A third-generation TSH assay gave detailed information about changes in thyroid status when TSH was below normal values. FT4I, FT3I, and free T4 seem to be less sensitive parameters than TSH and SHBG for recording subtle changes in thyroid status after RAI treatment of nodular non-toxic goitre. We demonstrated that changes in the pituitary-thyroid axis continue for a long time after RAI treatment of multinodular non-toxic goitre.
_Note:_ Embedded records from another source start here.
-- ==== Sys2Proof/Laws/FrameIpRx.lean ====
section
/-! SUPPORT. Frames of the operations of Machine/IpRx.lean. -/

set_option Elab.async false

namespace Sys2Proof.Machine

theorem State.setIrx_er {m : Nat} {s : State} {u : State} {c : Nat} {x : IpRx} (he : erase m u = erase m s) (hw : within 16384 m = true := by decide) :
    erase m (State.setIrx u c x) = erase m s := by
  refine (erase_mono (m := 16384) hw ?_).trans he
  unfold State.setIrx
  repeat' first
    | with_reducible rfl
    | with_reducible assumption
    | with_reducible refine State.modIp_er ?_

theorem State.ipLive_er {m : Nat} {s : State} {u : State} {n : Nat} (he : erase m u = erase m s) (hw : within 1 m = true := by decide) :
    erase m (State.ipLive u n) = erase m s := by
  refine (erase_mono (m := 1) hw ?_).trans he
  unfold State.ipLive
  repeat' first
    | with_reducible rfl
    | with_reducible assumption
    | with_reducible refine State.live_er ?_

theorem State.legsRefresh_er {m : Nat} {s : State} {u : State} {c : Nat} (he : erase m u = erase m s) (hw : within 1 m = true := by decide) :
    erase m (State.legsRefresh u c) = erase m s := by
  refine (erase_mono (m := 1) hw ?_).trans he
  unfold State.legsRefresh
  repeat' first
    | with_reducible rfl
    | with_reducible assumption
    | with_reducible refine State.puts_er ?_
    | with_reducible refine State.ipLive_er ?_

theorem State.rxStart_er {m : Nat} {s : State} {u : State} {c : Nat} (he : erase m u = erase m s) (hw : within 16401 m = true := by decide) :
    erase m (State.rxStart u c) = erase m s := by
  refine (erase_mono (m := 16401) hw ?_).trans he
  unfold State.rxStart
  repeat' first
    | with_reducible rfl
    | with_reducible assumption
    | with_reducible refine State.put_er ?_
    | with_reducible refine State.setIrx_er ?_
    | with_reducible refine State.legsRefresh_er ?_
    | with_reducible refine State.ipCauseAt_er ?_
    | with_reducible refine erase_ite ?_ ?_
    | dsimp only
    | split

theorem State.bumpLost_er {m : Nat} {s : State} {u : State} {c : Nat} {x : Nat} {n : Nat} (he : erase m u = erase m s) (hw : within 1 m = true := by decide) :
    erase m (State.bumpLost u c x n) = erase m s := by
  refine (erase_mono (m := 1) hw ?_).trans he
  unfold State.bumpLost
  repeat' first
    | with_reducible rfl
    | with_reducible assumption
    | with_reducible refine State.bump_er ?_
    | with_reducible refine erase_ite ?_ ?_
    | dsimp only
    | split

theorem State.legArrival_er {m : Nat} {s : State} {u : State} {c : Nat} {x : Nat} {n : Nat} {ts : Nat} (he : erase m u = erase m s) (hw : within 16401 m = true := by decide) :
    erase m (State.legArrival u c x n ts) = erase m s := by
  refine (erase_mono (m := 16401) hw ?_).trans he
  unfold State.legArrival
  repeat' first
    | with_reducible rfl
    | with_reducible assumption
    | with_reducible refine State.setIrx_er ?_
    | with_reducible refine State.legsRefresh_er ?_
    | with_reducible refine State.ipCauseAt_er ?_
    | with_reducible refine State.puts_er ?_
    | with_reducible refine erase_ite ?_ ?_
    | with_reducible refine erase_foldl ?_ (fun _ _ => ?_)
    | with_reducible refine erase_foldl_fst ?_ (fun _ _ => ?_)
    | with_reducible refine erase_of_fst (by assumption) ?_
    | dsimp only
    | split

theorem State.rxEntry_er {m : Nat} {s : State} {u : State} {c : Nat} {r : Nat} {ts : Nat} {arrival : Nat} (he : erase m u = erase m s) (hw : within 16384 m = true := by decide) :
    erase m (State.rxEntry u c r ts arrival) = erase m s := by
  refine (erase_mono (m := 16384) hw ?_).trans he
  unfold State.rxEntry
  repeat' first
    | with_reducible rfl
    | with_reducible assumption
    | with_reducible refine State.setIrx_er ?_
    | with_reducible refine erase_ite ?_ ?_
    | dsimp only
    | split

theorem State.rxFeed_er {m : Nat} {s : State} {u : State} {c : Nat} {n : Nat} {p : RxPart} (he : erase m u = erase m s) (hw : within 16384 m = true := by decide) :
    erase m (State.rxFeed u c n p) = erase m s := by
  refine (erase_mono (m := 16384) hw ?_).trans he
  unfold State.rxFeed
  repeat' first
    | with_reducible rfl
    | with_reducible assumption
    | with_reducible refine State.setIrx_er ?_
    | with_reducible refine erase_ite ?_ ?_
    | with_reducible refine erase_foldl ?_ (fun _ _ => ?_)
    | with_reducible refine erase_foldl_fst ?_ (fun _ _ => ?_)
    | dsimp only
    | split

theorem State.rxFrameDone_er {m : Nat} {s : State} {u : State} {c : Nat} (he : erase m u = erase m s) (hw : within 16401 m = true := by decide) :
    erase m (State.rxFrameDone u c) = erase m s := by
  refine (erase_mono (m := 16401) hw ?_).trans he
  unfold State.rxFrameDone
  repeat' first
    | with_reducible rfl
    | with_reducible assumption
    | with_reducible refine State.bump_er ?_
    | with_reducible refine State.rxStart_er ?_

theorem State.rxSetEnd_er {m : Nat} {s : State} {u : State} {c : Nat} {a : Nat} {mz : Nat} (he : erase m u = erase m s) (hw : within 54353 m = true := by decide) :
    erase m (State.rxSetEnd u c a mz) = erase m s := by
  refine (erase_mono (m := 54353) hw ?_).trans he
  unfold State.rxSetEnd
  repeat' first
    | with_reducible rfl
    | with_reducible assumption
    | with_reducible refine State.bump_er ?_
    | with_reducible refine State.bumpLost_er ?_
    | with_reducible refine State.siloLine_er ?_
    | with_reducible refine State.ancOffer_er ?_
    | with_reducible refine State.rxFrameDone_er ?_
    | with_reducible refine State.setIrx_er ?_
    | with_reducible refine State.rxFeed_er ?_
    | with_reducible refine erase_ite ?_ ?_
    | with_reducible refine erase_foldl ?_ (fun _ _ => ?_)
    | with_reducible refine erase_foldl_fst ?_ (fun _ _ => ?_)
    | with_reducible refine erase_of_fst (by assumption) ?_
    | dsimp only
    | split

theorem State.rxSets_er {m : Nat} {s : State} {x0 : Nat} {u : State} {x2 : Nat} (he : erase m u = erase m s) (hw : within 54353 m = true := by decide) :
    erase m (State.rxSets x0 u x2) = erase m s := by
  refine (erase_mono (m := 54353) hw ?_).trans he
  clear he hw
  induction x0 generalizing u x2 with
  | zero =>
    unfold State.rxSets
    repeat' first
      | with_reducible rfl
      | with_reducible assumption
      | with_reducible refine State.rxSetEnd_er ?_
      | with_reducible refine erase_ite ?_ ?_
      | with_reducible refine erase_of_fst (by assumption) ?_
      | dsimp only
      | split
  | succ _ ih =>
    unfold State.rxSets
    repeat' first
      | with_reducible rfl
      | with_reducible assumption
      | with_reducible refine State.rxSetEnd_er ?_
      | with_reducible refine erase_ite ?_ ?_
      | with_reducible refine erase_of_fst (by assumption) ?_
      | dsimp only
      | split
      | with_reducible refine (ih ..).trans ?_

theorem State.rxSetPacket_er {m : Nat} {s : State} {u : State} {c : Nat} {n : Nat} {marker : Bool} {p : RxPart} (he : erase m u = erase m s) (hw : within 54353 m = true := by decide) :
    erase m (State.rxSetPacket u c n marker p) = erase m s := by
  refine (erase_mono (m := 54353) hw ?_).trans he
  unfold State.rxSetPacket
  repeat' first
    | with_reducible rfl
    | with_reducible assumption
    | with_reducible refine State.rxSets_er ?_
    | with_reducible refine State.setIrx_er ?_
    | with_reducible refine State.rxFeed_er ?_
    | with_reducible refine erase_ite ?_ ?_
    | with_reducible refine erase_of_fst (by assumption) ?_
    | dsimp only
    | split

theorem State.audPlace_er {m : Nat} {s : State} {u : State} {code : Nat} {p : Nat} {v : AudSmp} (he : erase m u = erase m s) (hw : within 8192 m = true := by decide) :
    erase m (State.audPlace u code p v) = erase m s := by
  refine (erase_mono (m := 8192) hw ?_).trans he
  unfold State.audPlace
  repeat' first
    | with_reducible rfl
    | with_reducible assumption
    | with_reducible refine State.modAud_er ?_
    | with_reducible refine erase_ite ?_ ?_
    | dsimp only
    | split

theorem State.rxAudio_er {m : Nat} {s : State} {u : State} {c : Nat} {ts : Nat} {arrival : Nat} {l : List Byte} (he : erase m u = erase m s) (hw : within 16801809 m = true := by decide) :
    erase m (State.rxAudio u c ts arrival l) = erase m s := by
  refine (erase_mono (m := 16801809) hw ?_).trans he
  unfold State.rxAudio
  repeat' first
    | with_reducible rfl
    | with_reducible assumption
    | with_reducible refine State.ipCauseAt_er ?_
    | with_reducible refine State.setIrx_er ?_
    | with_reducible refine State.rxStart_er ?_
    | with_reducible refine State.audPlace_er ?_
    | with_reducible refine erase_ite ?_ ?_
    | with_reducible refine erase_foldl ?_ (fun _ _ => ?_)
    | with_reducible refine erase_foldl_fst ?_ (fun _ _ => ?_)
    | dsimp only
    | split
    | with_reducible refine upd_freeCtr_er ?_

theorem State.audLosses_er {m : Nat} {s : State} {u : State} {c : Nat} {x : Nat} {n : Nat} (he : erase m u = erase m s) (hw : within 1 m = true := by decide) :
    erase m (State.audLosses u c x n) = erase m s := by
  refine (erase_mono (m := 1) hw ?_).trans he
  unfold State.audLosses
  repeat' first
    | with_reducible rfl
    | with_reducible assumption
    | with_reducible refine State.bumpLost_er ?_
    | with_reducible refine State.bump_er ?_
    | with_reducible refine erase_ite ?_ ?_
    | with_reducible refine erase_foldl ?_ (fun _ _ => ?_)
    | with_reducible refine erase_foldl_fst ?_ (fun _ _ => ?_)
    | dsimp only
    | split

theorem State.rxPacket_er {m : Nat} {s : State} {u : State} {c : Nat} {x : Nat} {arrival : Nat} {l : List Byte} (he : erase m u = erase m s) (hw : within 16839761 m = true := by decide) :
    erase m (State.rxPacket u c x arrival l) = erase m s := by
  refine (erase_mono (m := 16839761) hw ?_).trans he
  unfold State.rxPacket
  repeat' first
    | with_reducible rfl
    | with_reducible assumption
    | with_reducible refine State.ipCauseAt_er ?_
    | with_reducible refine State.legArrival_er ?_
    | with_reducible refine State.audLosses_er ?_
    | with_reducible refine State.setIrx_er ?_
    | with_reducible refine State.rxAudio_er ?_
    | with_reducible refine State.rxEntry_er ?_
    | with_reducible refine State.rxSetPacket_er ?_
    | with_reducible refine erase_ite ?_ ?_
    | with_reducible refine erase_of_fst (by assumption) ?_
    | dsimp only
    | split

theorem State.rxClear_er {m : Nat} {s : State} {u : State} {c : Nat} (he : erase m u = erase m s) (hw : within 16384 m = true := by decide) :
    erase m (State.rxClear u c) = erase m s := by
  refine (erase_mono (m := 16384) hw ?_).trans he
  unfold State.rxClear
  repeat' first
    | with_reducible rfl
    | with_reducible assumption
    | with_reducible refine State.setIrx_er ?_

end Sys2Proof.Machine
end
These patients should be followed up in order to detect possible late hypothyroidism.

摘要

目的

我们研究了放射性碘(RAI)治疗多结节性非毒性甲状腺肿后垂体-甲状腺轴可能发生的变化。

设计

对放射性碘(RAI)治疗后仍保持甲状腺功能正常的多结节性非毒性甲状腺肿患者进行连续观察。

患者

23例多结节性非毒性甲状腺肿女性患者接受RAI治疗后进行随访。

测量指标

测定游离T4指数(FT4I)、FT3I、游离T4、性激素结合球蛋白(免疫放射分析)以及第三代促甲状腺激素(TSH)测定(化学发光分析)。

结果

RAI治疗后3周,TSH下降,性激素结合球蛋白升高(P<0.05)。18例患者中仅2例TSH值被抑制,而12例患者的TSH值处于甲状腺功能正常和甲亢水平之间。RAI治疗后1.5至24个月的趋势分析显示TSH逐渐升高(P<0.01),性激素结合球蛋白逐渐下降(P<0.02)。未发现FT4I、FT3I或游离T4有变化。

结论

当TSH低于正常值时,第三代TSH测定可提供有关甲状腺状态变化的详细信息。对于记录结节性非毒性甲状腺肿RAI治疗后甲状腺状态的细微变化,FT4I、FT3I和游离T4似乎不如TSH和性激素结合球蛋白敏感。我们证明,多结节性非毒性甲状腺肿RAI治疗后垂体-甲状腺轴的变化会持续很长时间。应对这些患者进行随访,以检测可能出现的晚期甲状腺功能减退。